Me desesperé, cada segundo que perdía era una distancia nueva que me alejaba de
Ana. A los empujones me hice lugar y salí en su búsqueda. No podía estar muy
lejos, fui a una esquina, corrí hasta la otra, entré en una pollería, salí,
doblé la esquina… La vi. Ahí estaba. Era su espalada, su perfil, su pelo, su
pose, su ropa. Estaba en la Techada y hablaba con alguien que estaba adentro de
un negocio. Sentí que todo mi amor era su amor, no pensé nada más, corrí hasta
ella, la tomé de la mano y la besé para siempre. Después de lo que duró esa
eternidad abrí los ojos, los de ella seguían cerrados y en esa fugacidad en que
pasa lo mejor de la vida alguien de adentro del negocio me clavó la mejor piña nunca
antes vista.

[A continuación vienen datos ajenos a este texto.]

-- ==== Sys2Proof/Machine/Mesh.lean ====
section
/-! DEFINITION. The Selvage mesh (chapter 17): ports, frames, membership, shards, claims, commits and reload. -/

namespace Sys2Proof.Machine

open Sys2Proof

def State.setMesh (s : State) (m : Mesh) : State := { s with mesh := m }

/-- This device's ID, and whether it is a member. -/
def State.myId (s : State) : Nat := s.rd .svMeshState_deviceId
def State.joined (s : State) : Bool := s.flag .svMeshState_joined

/-- A device nothing is known of. -/
def peerDefault (_ : Nat) : Peer :=
  { member := false, joining := false, lost := false, fresh := false, leaving := false, paths := [], heard := 0, txSeq := 0,
    unacked := [], rxSeq := 0, ackOwed := false }

def State.peer (s : State) (d : Nat) : Peer := Store.get peerDefault s.mesh.peers d
def State.setPeer (s : State) (d : Nat) (p : Peer) : State :=
  s.setMesh { s.mesh with peers := Store.put peerDefault s.mesh.peers d p }

/-- A shard nothing is known of. -/
def shardDefault (_ : Nat) : Shard :=
  { replicas := [], applied := 0, highest := 0, claiming := none, pend := [], nextNum := 1, reloaded := [], late := [],
    awaits := [], holds := false, issuer := none, won := 0, reconciling := false, queued := [] }

def State.shard (s : State) (n : Nat) : Shard := Store.get shardDefault s.mesh.shards n
def State.setShard (s : State) (n : Nat) (x : Shard) : State :=
  s.setMesh { s.mesh with shards := Store.put shardDefault s.mesh.shards n x }

/-! ## Ports and paths (R414, R427) -/

/-- Is a port in service: clocked, enabled, up, keyed, not retired? -/
def State.portUp (s : State) (p : Nat) : Bool :=
  s.flag .svPortCtrl_enable p && s.flag .svPortState_linkUp p && s.flag .svPortState_keyed p
    && !s.flag .svPortState_retired p && s.clocked

def State.portsUp (s : State) : List Nat := (List.range 4).filter s.portUp

/-- Is the path to a peer on a port live: a frame arrived on it within the last 200 µs (R414)? -/
def State.pathLive (s : State) (d p : Nat) : Bool :=
  s.portUp p && (s.peer d).paths.any (fun e => e.1 == p && decide (s.time < e.2 + 200000))

/-- Mask of the live paths to a peer. -/
def State.pathMask (s : State) (d : Nat) : Nat := maskOf 4 (s.pathLive d)

/-- The port frames to a peer leave on (R414): d mod 4, else the next higher-numbered live one, wrapping. -/
def State.portFor (s : State) (d : Nat) : Option Nat :=
  ((List.range 4).map (fun i => (d + i) % 4)).find? (fun p => s.pathLive d p)

/-- SV_PORT_STATE.paths counts the peers with a live path on each port. -/
def State.notePaths (s : State) : State :=
  s.each 4 (fun p s => s.wr .svPortState_paths p
    ((s.mesh.peers.filter (fun e => s.pathLive e.1 p)).length))

/-- SV_MESH_STATE.members counts the members known, this device included. -/
def State.noteMembers (s : State) : State :=
  s.wr .svMeshState_members 0
    ((s.mesh.peers.filter (fun e => e.2.member)).length + b2n s.joined)

/-- Known members but this device. -/
def State.members (s : State) : List Nat := (s.mesh.peers.filter (fun e => e.2.member)).map (·.1)

/-! ## Sending (R410, R411, R414) -/

/-- A frame of this device to a peer, not sent yet (port 4). -/
def State.newFrame (s : State) (d seq shard epoch : Nat) (body : MeshBody) : TxFrame :=
  { src := s.myId, dst := d, group := false, port := 4, seq, ack := 0, shard, epoch, resent := false, sends := 0, at_ := 0,
    pn := 0, body, wire := [] }

/-- Puts one frame on a port, under the next packet number of its SAK (R415). Its ack field acknowledges what the peer has
sent, so no ACK frame is owed after it. -/
def State.putFrame (s : State) (f : TxFrame) : State :=
  let p := s.peer f.dst
  let pn := Store.get (fun _ => 0) s.mesh.txPn f.port + 1
  let f := if f.group then { f with pn } else { f with pn, ack := p.rxSeq }
  let s := if f.group then s else s.setPeer f.dst { p with ackOwed := false }
  let s := s.setMesh { s.mesh with out := s.mesh.out ++ [{ f with wire := s.wireOf f }],
                                   txPn := Store.put (fun _ => 0) s.mesh.txPn f.port pn }
  s.count .svPortStat_tx f.port

/-- Sends a reliable frame to a peer: at most 64 are unacknowledged; a further one waits (port 4: not sent yet). -/
def State.sendTo (s : State) (d : Nat) (shard epoch : Nat) (body : MeshBody) : State :=
  let p := s.peer d
  let f := s.newFrame d (p.txSeq + 1) shard epoch body
  match if p.unacked.length < 64 then s.portFor d else none with
  | some port =>
    let f := { f with port, sends := 1, at_ := s.time }
    (s.setPeer d { p with txSeq := p.txSeq + 1, unacked := p.unacked ++ [f] }).putFrame f
  | none => s.setPeer d { p with txSeq := p.txSeq + 1, unacked := p.unacked ++ [f] }

/-- Sends a MEMBERSHIP join to a peer on every port in service (R417 step 1). -/
def State.sendJoin (s : State) (d : Nat) (body : MeshBody) : State :=
  let p := s.peer d
  let f := { s.newFrame d (p.txSeq + 1) 0 0 body with port := s.portsUp.headD 4, sends := 1, at_ := s.time }
  let s := s.setPeer d { p with txSeq := p.txSeq + 1, unacked := p.unacked ++ [f] }
  s.portsUp.foldl (fun s port => s.putFrame { f with port }) s

/-- A group frame, once on each port in service (R410). -/
def State.sendGroup (s : State) (body : MeshBody) : State :=
  s.portsUp.foldl (fun s port => s.putFrame { s.newFrame 0 0 0 0 body with group := true, port, sends := 1, at_ := s.time }) s

/-! ## Receiving (R413, R414) -/

/-- A discarded frame is counted; an ICV failure is an event of the port's bucket (R413). A port whose link is down, or that
is not in use or retired, receives none, and a frame to another address is dropped at the MAC (R410). -/
def State.discardFrame (s : State) (f : FrameHdr) (b : MeshBody) : State :=
  if f.port < 4 && s.flag .svPortCtrl_enable f.port && s.flag .svPortState_linkUp f.port
      && !s.flag .svPortState_retired f.port && s.clocked && s.macTakes f then
    let s := s.countSat .svPortErr_discarded f.port
    if s.icvOk f b then s else s.bucketEvent (0x400 + f.port) 1
  else s

/-- The receive SC of a frame, and the packet number expected next on it, 1 at first (R415). -/
def rxSc (f : FrameHdr) : Nat := f.srcMac % 4096
def State.nextPn (s : State) (f : FrameHdr) : Nat := Store.get (fun _ => 1) s.mesh.rxPn (rxSc f)

/-- May a frame of this class come from its source: a member, or one that has yet to acknowledge this device's leave frame; a
MEMBERSHIP frame from any (R413, R418)? -/
def State.mayHear (s : State) (f : FrameHdr) (b : MeshBody) : Bool :=
  classOf b == 0x02 || (s.peer f.src).member || (s.peer f.src).leaving

/-- Does a received frame pass R413? Its packet number lies in the replay window when it is at most SV_CTRL.replay_window
below the one expected next (R415; PRESUMED of IEEE 802.1AE, log 44). -/
def State.frameOk (s : State) (f : FrameHdr) (b : MeshBody) : Bool :=
  s.portUp f.port && s.macTakes f && decide (s.nextPn f ≤ f.pn + s.rd .svCtrl_replayWindow) && f.src == macId f
    && (f.group || f.dst == s.myId) && s.mayHear f b && s.icvOk f b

No alcancé ver nada hasta que me despertaron del piso unos
turistas que insistían en llevarme al hospital. Por suerte Ana no estaba. Mano
de piedra tampoco. Estaba solo, rodeado de desconocidos. Volví a la terminal,
entré al baño, la nariz empezaba a taparme el ojo y la cara me latía en cada
poro. Tenía los ojos llorosos y la vista aturdida. No pude cagar, tampoco mear.
Me lavé la cara y salí del baño.
—Tomá,
curame esta megabosta de vacaciones— le dije al viejo garca, mientras la
terminal se volvía a llenar de porteños gritones.